### Assigned task
Each line of the listing below that includes "density" must be copied.

────────────────────

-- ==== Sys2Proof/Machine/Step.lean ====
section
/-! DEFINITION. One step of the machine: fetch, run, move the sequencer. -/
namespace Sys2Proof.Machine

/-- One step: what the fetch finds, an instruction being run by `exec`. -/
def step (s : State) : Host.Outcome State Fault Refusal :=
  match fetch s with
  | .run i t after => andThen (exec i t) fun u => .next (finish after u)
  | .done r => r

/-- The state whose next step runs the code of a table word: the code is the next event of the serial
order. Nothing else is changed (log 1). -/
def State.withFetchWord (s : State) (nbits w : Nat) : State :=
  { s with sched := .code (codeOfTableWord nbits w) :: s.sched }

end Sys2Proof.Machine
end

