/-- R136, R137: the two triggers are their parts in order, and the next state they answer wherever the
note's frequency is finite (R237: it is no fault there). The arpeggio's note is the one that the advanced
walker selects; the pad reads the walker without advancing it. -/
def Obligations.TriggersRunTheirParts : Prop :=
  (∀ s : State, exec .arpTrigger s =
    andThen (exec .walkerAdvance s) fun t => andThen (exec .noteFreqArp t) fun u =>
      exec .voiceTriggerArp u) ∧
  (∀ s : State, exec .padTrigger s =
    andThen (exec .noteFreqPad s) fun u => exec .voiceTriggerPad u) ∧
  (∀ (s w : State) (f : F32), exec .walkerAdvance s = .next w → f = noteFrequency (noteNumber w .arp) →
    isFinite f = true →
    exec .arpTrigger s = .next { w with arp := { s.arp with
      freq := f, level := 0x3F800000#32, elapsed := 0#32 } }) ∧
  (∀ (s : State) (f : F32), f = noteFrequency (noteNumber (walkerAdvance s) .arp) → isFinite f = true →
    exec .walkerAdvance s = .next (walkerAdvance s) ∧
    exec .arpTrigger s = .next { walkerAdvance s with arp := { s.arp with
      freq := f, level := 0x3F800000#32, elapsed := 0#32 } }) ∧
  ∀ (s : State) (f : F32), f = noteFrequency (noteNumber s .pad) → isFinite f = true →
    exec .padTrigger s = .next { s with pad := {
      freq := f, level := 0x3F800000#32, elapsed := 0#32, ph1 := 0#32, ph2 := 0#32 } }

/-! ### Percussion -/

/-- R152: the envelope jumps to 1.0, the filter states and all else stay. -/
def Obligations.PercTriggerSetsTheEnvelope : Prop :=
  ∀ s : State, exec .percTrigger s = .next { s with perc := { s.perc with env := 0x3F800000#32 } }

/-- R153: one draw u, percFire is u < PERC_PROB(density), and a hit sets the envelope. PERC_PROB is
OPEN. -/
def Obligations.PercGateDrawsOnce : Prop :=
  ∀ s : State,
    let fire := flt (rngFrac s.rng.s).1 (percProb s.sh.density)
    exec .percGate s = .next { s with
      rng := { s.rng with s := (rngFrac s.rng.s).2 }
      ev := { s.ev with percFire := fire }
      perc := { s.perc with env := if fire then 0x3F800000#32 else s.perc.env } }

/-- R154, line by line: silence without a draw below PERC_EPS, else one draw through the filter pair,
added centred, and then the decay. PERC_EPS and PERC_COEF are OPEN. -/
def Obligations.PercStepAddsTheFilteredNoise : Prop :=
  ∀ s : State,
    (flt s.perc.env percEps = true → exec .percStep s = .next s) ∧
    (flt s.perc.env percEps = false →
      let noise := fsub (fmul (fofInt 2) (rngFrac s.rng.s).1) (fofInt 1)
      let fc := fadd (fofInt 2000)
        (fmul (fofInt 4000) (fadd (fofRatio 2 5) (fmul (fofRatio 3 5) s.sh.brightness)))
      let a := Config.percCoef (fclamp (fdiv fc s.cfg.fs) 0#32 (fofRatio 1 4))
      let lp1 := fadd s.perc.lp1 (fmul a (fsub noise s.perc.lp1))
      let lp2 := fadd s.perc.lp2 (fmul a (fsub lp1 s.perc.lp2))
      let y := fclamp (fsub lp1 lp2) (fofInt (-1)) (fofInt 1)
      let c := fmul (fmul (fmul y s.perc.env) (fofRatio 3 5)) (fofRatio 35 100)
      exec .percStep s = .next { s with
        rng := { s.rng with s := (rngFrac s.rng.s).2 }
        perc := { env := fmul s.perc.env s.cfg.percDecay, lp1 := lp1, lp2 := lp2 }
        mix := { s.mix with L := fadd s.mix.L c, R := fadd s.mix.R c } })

────────────────────

### Result below
/-- R153: one draw u, percFire is u < PERC_PROB(density), and a hit sets the envelope. PERC_PROB is
    let fire := flt (rngFrac s.rng.s).1 (percProb s.sh.density)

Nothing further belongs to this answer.